7. In a carburetor for an internal combustion engine, said carburetor having a throat, a first butterfly valve upstream of said throat, a second butterfly valve downstream of said throat, an outlet downstream of said second butterfly valve, a fuel nozzle in said throat, a pre-mix air supply passage providing an air flow path from the exterior of said carburetor to said nozzle, a needle valve in said air flow path, a vacuum actuator for actuating said needle valve, and a vacuum line connecting said outlet to said vacuum actuator,
the improvement comprising means for disabling said vacuum actuator to close said air flow path for a predetermined period of time blocking flow of pre-mix air to said nozzle during starting of the engine, said disabling means including a cold start valve positioned in said vacuum line, with said valve having an open position providing communication between said outlet and said vacuum actuator, and a closed position blocking communication between said outlet and said vacuum actuator, and said cold start valve including a thermal responsive element for said open and closed operation, and a resistance heater for heating said thermal responsive element.

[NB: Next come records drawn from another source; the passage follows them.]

theorem State.rowReports_keeps {m : Nat} {s0 : State} (s : State) (c : ℕ) (r : ℕ) (q : EncPic) (x : RowAcc) (missing : ℕ) (h : s0.Keeps m s) (w : Within 0x8 m := by exact Within.of (by assumption) (by decide)) :
    s0.Keeps m (State.rowReports s c r q x missing) := by
  unfold State.rowReports
  extract_lets a0 a1 a2 a3
  have k4 : s0.Keeps m a0 := by
    unfold a0
    with_reducible apply State.inc_keeps (w := w.of (by decide))
    with_reducible apply State.inc_keeps (w := w.of (by decide))
    with_reducible assumption
  clear_value a0
  have k5 : s0.Keeps m a1 := by
    unfold a1
    split
    · with_reducible assumption
    · with_reducible apply State.rateReport_keeps (w := w.of (by decide))
      with_reducible assumption
  clear_value a1
  have k6 : s0.Keeps m a2 := by
    unfold a2
    split
    · with_reducible apply State.rateReport_keeps (w := w.of (by decide))
      split
      · with_reducible apply State.wr_keeps (w := w.of (by decide))
        with_reducible apply State.inc_keeps (w := w.of (by decide))
        with_reducible assumption
      · with_reducible assumption
    · with_reducible assumption
  clear_value a2
  have k7 : s0.Keeps m a3 := by
    unfold a3
    with_reducible apply State.inc_keeps (w := w.of (by decide))
    with_reducible assumption
  clear_value a3
  split
  · with_reducible assumption
  · split
    · with_reducible assumption
    · with_reducible apply State.encReport_keeps (w := w.of (by decide))
      with_reducible assumption

theorem State.afterRow_keeps {m : Nat} {s0 : State} (s : State) (k : ℕ) (c : ℕ) (done : Bool) (h : s0.Keeps m s) (w : Within 0x200008 m := by exact Within.of (by assumption) (by decide)) :
    s0.Keeps m (State.afterRow s k c done) := by
  unfold State.afterRow
  split
  · with_reducible apply State.wr_keeps (w := w.of (by decide))
    with_reducible apply State.setEncCore_keeps (w := w.of (by decide))
    with_reducible assumption
  · split
    · with_reducible assumption
    · with_reducible apply State.inc_keeps (w := w.of (by decide))
      with_reducible apply State.wr_keeps (w := w.of (by decide))
      with_reducible apply State.setEncCore_keeps (w := w.of (by decide))
      with_reducible assumption

theorem State.storeRecon_keeps {m : Nat} {s0 : State} (s : State) (n : Node) (p : PixFmt) (q : EncPic) (i : ℕ) (r : ℕ) (b : List Byte) (h : s0.Keeps m s) (w : Within 0x10 m := by exact Within.of (by assumption) (by decide)) :
    s0.Keeps m (State.storeRecon s n p q i r b) := by
  unfold State.storeRecon
  extract_lets a0 a1
  clear_value a0
  clear_value a1
  with_reducible apply State.setBytes_keeps (w := w.of (by decide))
  with_reducible assumption

theorem State.codeRow_keeps {m : Nat} {s0 : State} (s : State) (k : ℕ) (c : ℕ) (n : Node) (second : Bool) (f : EncFrame) (q : EncPic) (data : CtuRow) (h : s0.Keeps m s) (w : Within 0x4207f9a m := by exact Within.of (by assumption) (by decide)) :
    s0.Keeps m (State.codeRow s k c n second f q data) := by
  unfold State.codeRow
  extract_lets a0 a1 a2 a3 a4 a5 a6 a7 a8 a9 a10 a11 a12 a13 a14 a15 a16 a17
  clear_value a0
  clear_value a1
  clear_value a2
  clear_value a3
  clear_value a4
  clear_value a5
  clear_value a6
  clear_value a7
  clear_value a8
  clear_value a9
  clear_value a10
  clear_value a11
  clear_value a12
  clear_value a13
  have k18 : s0.Keeps m a14 := by
    unfold a14
    with_reducible apply State.rowReports_keeps (w := w.of (by decide))
    with_reducible apply State.storeRecon_keeps (w := w.of (by decide))
    with_reducible assumption
  clear_value a14
  clear_value a15
  clear_value a16
  have k19 : s0.Keeps m a17 := by
    unfold a17
    with_reducible apply State.settlePic_keeps (w := w.of (by decide))
    with_reducible apply State.setEncCtx_keeps (w := w.of (by decide))
    with_reducible assumption
  clear_value a17
  with_reducible apply State.encDemand_keeps (w := w.of (by decide))
  with_reducible apply State.afterRow_keeps (w := w.of (by decide))
  with_reducible apply State.flushChunks_keeps (w := w.of (by decide))
  with_reducible assumption

theorem State.ctuRow_keeps {m : Nat} {s0 : State} (s : State) (k : ℕ) (data : CtuRow) (h : s0.Keeps m s) (w : Within 0x4207f9a m := by exact Within.of (by assumption) (by decide)) :
    s0.Keeps m (State.ctuRow s k data) := by
  unfold State.ctuRow
  split
  · with_reducible assumption
  · split
    · with_reducible assumption
    · extract_lets a0 a1
      have k2 : s0.Keeps m a0 := by
        unfold a0
        with_reducible apply State.flushChunks_keeps (w := w.of (by decide))
        with_reducible assumption
      clear_value a0
      clear_value a1
      split
      · with_reducible assumption
      · split
        · with_reducible assumption
        · extract_lets a3
          have k4 : s0.Keeps m a3 := by
            unfold a3
            split
            · with_reducible apply State.startPic_keeps (w := w.of (by decide))
              with_reducible assumption
            · with_reducible assumption
          clear_value a3
          split
          · with_reducible assumption
          · with_reducible apply State.codeRow_keeps (w := w.of (by decide))
            with_reducible assumption

theorem State.encCmd_keeps {m : Nat} {s0 : State} (s : State) (c : ℕ) (val : Word) (h : s0.Keeps m s) (w : Within 0x200008 m := by exact Within.of (by assumption) (by decide)) :
    s0.Keeps m (State.encCmd s c val) := by
  unfold State.encCmd
  split
  · split
    · with_reducible assumption
    · with_reducible apply State.encReport_keeps (w := w.of (by decide))
      with_reducible assumption
  · extract_lets a0 a1 a2 a3 a4 a5 a6
    clear_value a0
    have k7 : s0.Keeps m a1 := by
      unfold a1
      split
      · with_reducible apply State.wr_keeps (w := w.of (by decide))
        with_reducible apply State.setEncCtx_keeps (w := w.of (by decide))
        with_reducible assumption
      · with_reducible assumption
    clear_value a1
    clear_value a2
    have k8 : s0.Keeps m a3 := by
      unfold a3
      split
      · with_reducible apply State.incWrap_keeps (w := w.of (by decide))
        with_reducible assumption
      · with_reducible apply State.incWrap_keeps (w := w.of (by decide))
        with_reducible assumption
    clear_value a3
    clear_value a4
    have k9 : s0.Keeps m a5 := by
      unfold a5
      split
      · with_reducible apply State.wr_keeps (w := w.of (by decide))
        with_reducible apply State.setEncCtx_keeps (w := w.of (by decide))
        with_reducible assumption
      · with_reducible assumption
    clear_value a5
    clear_value a6
    split
    · with_reducible apply State.setEncCtx_keeps (w := w.of (by decide))
      with_reducible assumption
    · with_reducible assumption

6. In a carburetor for an internal combustion engine, said carburetor having a throat, a first butterfly valve upstream of said throat, a second butterfly valve downstream of said throat, an outlet downstream of said second butterfly valve, a fuel nozzle in said throat, a first pre-mix air supply passage providing an air flow path from the exterior of said carburetor to said nozzle, a needle valve in said air flow path, a vacuum actuator for actuating said needle valve, a vacuum line connecting said outlet to said vacuum actuator, a fuel reservoir, a second internal passage defining a fuel flow path between said fuel reservoir and said fuel nozzle, a fuel valve for controlling flow through said second passage, a first butterfly valve rod with an eccentric cam, and a cam follower lever driven by said cam for controlling said fuel valve,
the improvement comprising in combination: a sleeve mounted in said second passage, said sleeve having a third internal passage with an axial opening with a valve seat and a lateral opening; a piston slidingly positioned in said third internal passage of said sleeve for motion into and out of engagement with said valve seat, said piston having a fourth internal passage with an axial opening aligned with said axial opening of said sleeve and a lateral opening alignable with said lateral opening of said sleeve, said piston including means engagable by said lever for moving said piston away from said valve seat; a spring urging said piston toward said valve seat; a plunger threadedly mounted in said fourth internal passage of said piston, with said plunger movable toward and away from said axial opening of said piston for controlling fuel flow through said internal passage; and means for disabling said vacuum actuator to close said air flow path of said first passage for a predetermined period of time blocking flow of pre-mix air to said nozzle during starting of the engine, said disabling means having a cold start valve positioned at an opening to atmospheric air in said vacuum actuator, with said valve having an open position providing communication between the atmospheric and said valve actuator opening, and a closed position blocking communication between the atmosphere and said valve actuator opening. 1. In a carburetor having a fuel reservoir, a fuel nozzle, a first internal passage defining a fuel flow path between said fuel reservoir and said fuel nozzle with said passage having a first axial section and a second lateral section, a valve for controlling flow through said first passage with said valve axially movable in said axial section for controlling fuel flow through said axial section, a butterfly valve rod with an eccentric cam, and a cam follower lever driven by said cam for controlling said valve for moving said valve axially in said axial section over a continuous range of positions for varying the rate of flow of fuel to the carburetor,
an improved idle bypass in said valve for providing a constant and adjustable flow of fuel to the carburetor in conjunction with the flow of fuel through said valve, comprising in combination: a sleeve mounted in said first axial section of said first passage, said sleeve having a second internal passage coaxial with said first axial section and with an axial opening with a valve seat and a lateral opening aligned with said second lateral section; a piston slidingly positioned in said second internal passage of said sleeve for motion toward and away from said valve seat providing a variable range of spacings between said piston and said valve seat, said piston having a third internal passage with an axial opening aligned with said axial opening of said sleeve and a lateral opening alignable with said lateral opening of said sleeve and said lateral section, said piston including means engagable by said lever for moving said piston away from said valve seat, said piston having an inner end with a conical outer surface tapering toward said piston axial opening and a conical inner surface, with said piston lateral opening in said conical surfaces; a spring urging said piston toward said valve seat whereby said lever and said spring cooperate to maintain said piston spaced relative to said valve seat over a continuous range of distances; and a plunger threadedly mounted in said third internal passage of said piston, with said plunger movable toward and away from said axial opening of said piston for adjustably controlling fuel flow through said third internal passage, said plunger having a cylindrical end with a flat face movable into said piston inner end opposite said piston lateral opening.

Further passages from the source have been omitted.